European governments have ordered safety reviews of their nuclear plants following the crisis in quake and tsunami-hit Japan.
On Wednesday Francois Fillon, the French prime minister, requested safety checks of the country''s 58 nuclear reactors to determine their resistance to natural disasters.
Spain has also said it will review security measures at its six nuclear power plants, as an environment group urged the government to close the country''s oldest reactor.
Miguel Sebastian, the country''s industry minister, said the review would include a "supplementary seismic survey as well as a study on the risk of flooding".

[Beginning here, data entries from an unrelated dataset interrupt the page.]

/-- A STICK takes one from the countdowns from a sync entry that is not the head on, and does nothing else to these entries. -/
theorem serviceTick_drop_of_sync (c : Params) (ct cts li rxe : Bool) (s : State) (before : List Entry) (e : Entry)
    (after : List Entry) (hq : s.txq.queue = before ++ e :: after) (hb : before ≠ []) (hs : e.sync = true) :
    (serviceTick c ct cts li rxe s).txq.queue.drop before.length = (e :: after).map entryTick := by
  have hticked : s.txq.queue.map entryTick = before.map entryTick ++ entryTick e :: after.map entryTick := by
    rw [hq, List.map_append, List.map_cons]
  obtain ⟨hentries, hgiveUp⟩ := scanFrom_behind_sync c s.txq.linkGood (before.map entryTick) (entryTick e)
    (after.map entryTick) hs 0 (.inr (mt List.map_eq_nil_iff.mp hb))
  rw [← hticked, List.length_map] at hentries hgiveUp
  rcases serviceTick_queue_cases c ct cts li rxe s with ⟨e', _⟩ | ⟨e', _⟩ | ⟨i, hi, e', _⟩ <;> rw [e']
  · rw [hq, ← List.map_drop, List.drop_left]
  · rw [hentries, List.map_cons]
  · rw [List.drop_modify_of_lt _ _ _ _ (by simpa using hgiveUp i hi), hentries, List.map_cons]

/-- Settles O37. -/
theorem syncEntryHoldsBackWhatIsBehind : Obligations.SyncEntryHoldsBackWhatIsBehind := by
  unfold Obligations.SyncEntryHoldsBackWhatIsBehind
  intro ct cts li rxe s
  obtain ⟨hrxc, hdev, hinbox, _, hlink⟩ := serviceTick_frame Config.pibus ct cts li rxe s
  refine ⟨_, exec_stick ct cts li rxe s, serviceTick_keeps _ ct cts li rxe s, hlink, hrxc, hdev, hinbox, ?_⟩
  intro before e after hq hb hs
  refine ⟨serviceTick_drop_of_sync _ ct cts li rxe s before e after hq hb hs, ?_⟩
  obtain ⟨sent, hsub, hevents⟩ := scanFrom_entryTick_sent Config.pibus s.txq.linkGood before e after hs hb
  rw [← hq] at hevents
  rcases serviceTick_queue_cases Config.pibus ct cts li rxe s with ⟨_, e'⟩ | ⟨_, e' | e'⟩ | ⟨_, _, _, e'⟩ <;> rw [e']
  · exact ⟨[], List.nil_sublist _, .inl (List.append_nil _).symm⟩
  · exact ⟨sent, hsub, .inl (by rw [hevents])⟩
  · exact ⟨sent, hsub, .inr (by rw [hevents])⟩
  · exact ⟨sent, hsub, .inl (by rw [hevents])⟩

/-! One entry under any number of STICKs -/

/-- Repeating one operation that keeps a numbered invariant: the output trace gathers what each number emits, and the answer is
that of the last number. -/
theorem runOps_replicate (i : Instr) (inv : Nat → State → Prop) (emitted : Nat → List OutEvent) (answered : Nat → Result)
    (hstep : ∀ n s, inv n s → ∃ t, exec i s = .next t ∧ inv (n + 1) t ∧ t.out = s.out ++ emitted n ∧
      t.result = answered (n + 1)) (n : Nat) (s : State) (hs : inv 0 s) :
    ∃ t, runOps (List.replicate n i) s = .next t ∧ inv n t ∧ t.out = s.out ++ (List.range n).flatMap emitted ∧
      (0 < n → t.result = answered n) := by
  induction n with
  | zero => exact ⟨s, runOps_nil s, hs, (List.append_nil _).symm, fun h => absurd h (Nat.lt_irrefl 0)⟩
  | succ n ih =>
    obtain ⟨t, hrun, hinv, hout, _⟩ := ih
    obtain ⟨u, hu, hinv', hout', hres⟩ := hstep n t hinv
    refine ⟨u, ?_, hinv', ?_, fun _ => hres⟩
    · rw [List.replicate_succ', runOps_append _ _ s t hrun]
      exact runOps_cons i [] t u hu
    · rw [hout', hout, List.range_succ, List.flatMap_append, List.flatMap_singleton, List.append_assoc]

/-- What a STICK emits that sends one entry. -/
def sendEvents (b : Packet) : List OutEvent := [.tx b, .observe b, .txFlush]

/-- A clear STICK on one entry that does not give up sends it if its countdown has run out (44_txqueue.md R179, R180). -/
theorem exec_clearStick_of_singleton (s : State) (e : Entry) (hq : s.txq.queue = [e])
    (hg : ¬ givesUp s.txq.linkGood (entryTick e)) :
    exec clearStick s = .next
      { s with
        txq := { s.txq with queue := [visited (entryTick e)] }
        out := s.out ++ if (entryTick e).countdown = 0 then sendEvents e.bytes else []
        result := .stick false false } := by
  have hsent := scanFrom_pibus_of_not_givesUp s.txq.linkGood [entryTick e] (List.forall_mem_singleton.mpr hg)
  have hscan := (congrArg (fun q => scanFrom Config.pibus s.txq.linkGood 0 (q.map entryTick)) hq).trans hsent
  rw [exec_clearStick_of_no_giveUp s _ hscan rfl]
  simp only [scanned, List.takeWhile_nil, List.flatMap_singleton, visitEvents, entryTick_bytes, List.append_assoc]
  split <;> rfl

/-- A clear STICK on one entry that gives up (44_txqueue.md R178). -/
theorem exec_clearStick_of_singleton_givesUp (s : State) (e : Entry) (hq : s.txq.queue = [e])
    (hg : givesUp s.txq.linkGood (entryTick e)) :
    exec clearStick s = .next
      { s with
        txq := { s.txq with queue := [clearAttempts (entryTick e)] }
        out := s.out ++ []
        result := .stick false true } := by
  have hends := scanFrom_pibus_of_givesUp s.txq.linkGood 0 (entryTick e) [] (.inl rfl) hg
  have hscan := (congrArg (fun q => scanFrom Config.pibus s.txq.linkGood 0 (q.map entryTick)) hq).trans hends
  rw [exec_clearStick_of_giveUp s _ 0 hscan rfl]
  rfl

/-- The entry after `n` STICKs on an unproven link: sent in STICKs 1, 11, 21, 31 of every 41, its countdown loaded with 10 by
each; after the give-up of STICK 41 the countdown stays 0. -/
def unprovenPhase (b : Packet) (n : Nat) (e : Entry) : Prop :=
  e.bytes = b ∧ e.attempts = (n % 41 + 9) / 10 ∧ (e.countdown = 10 - (n % 41 + 9) % 10 ∨ n % 41 = 0 ∧ e.countdown = 0)

/-- The entry after `n` STICKs on a proven link: sent in STICKs 1, 11, 21, ... -/
def provenPhase (b : Packet) (n : Nat) (e : Entry) : Prop := e.bytes = b ∧ e.countdown = 10 - (n + 9) % 10

/-- Just STICK 41 of every 41 gives up. -/
theorem unprovenPhase_givesUp_iff (b : Packet) (n : Nat) (e : Entry) (h : unprovenPhase b n e) :
    givesUp false (entryTick e) ↔ n % 41 = 40 := by
  obtain ⟨_, hatt, hcount⟩ := h
  simp only [givesUp, entryTick_countdown, entryTick_attempts, and_true]
  omega

theorem unprovenPhase_due_iff (b : Packet) (n : Nat) (e : Entry) (h : unprovenPhase b n e) (hn : n % 41 ≠ 40) :
    (entryTick e).countdown = 0 ↔ n % 41 ∈ [0, 10, 20, 30] := by
  obtain ⟨_, _, hcount⟩ := h
  simp only [entryTick_countdown, List.mem_cons, List.not_mem_nil, or_false]
  omega

theorem provenPhase_due_iff (b : Packet) (n : Nat) (e : Entry) (h : provenPhase b n e) :
    (entryTick e).countdown = 0 ↔ n % 10 = 0 := by
  obtain ⟨_, hcount⟩ := h
  rw [entryTick_countdown]
  omega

Britain, Russia, Finland and Bulgaria have also ordered reviews on their nuclear facilities, in line with a call by Guenther Oettinger, the EU energy commissioner, for stress tests on all of Europe''s nuclear power stations.
He also raised the prospect of a nuclear-free future for the European Union.
The unfolding crisis in Japan has also given strength to anti-nuclear lobby groups across Europe.
Earlier this week the German government suspended plans to extend the life of its nuclear power plants, and on Tuesday announced the immediate closure at least seven nuclear power reactors which started operating before 1980 until at least June this year.
On Wednesday a renewable energy lobby group said it could supply nearly half the country''s power requirements by 2020 with wind, solar, hydro and biomass power in an attempt to provide an alternative to nuclear energy.
"Renewables could be ready to provide 47 per cent of German power supply up to 2020. This way they would not just compensate for the nuclear withdrawal [meant to happen by 2021] but in addition offer affordable and sustainable power," the BEE group said.
Switzerland also suspended the approval process for three new nuclear power stations in order to revisit safety standards, its energy minister said on Monday, while in Bulgaria the government may freeze its Belene nuclear project.
But a number of countries are pressing on with their nuclear ambitions. Italy, which said on Wednesday it would not stand in the way of any future EU plans to phase out nuclear energy, still continued with moves to relaunch its nuclear sector. Poland and Turkey have also said they are going ahead with plans to build their first nuclear reactors.
"We are now counting the months, even weeks, before we start our project with Russia for the nuclear plant at Akkuyu," on Turkey''s Mediterranean coast, Recep Tayyip Erdogan, the Turkish prime minister, said late on Tuesday.
Analysts also believe that Russia will "never renounce its nuclear objectives" despite concerns about some of its reactors.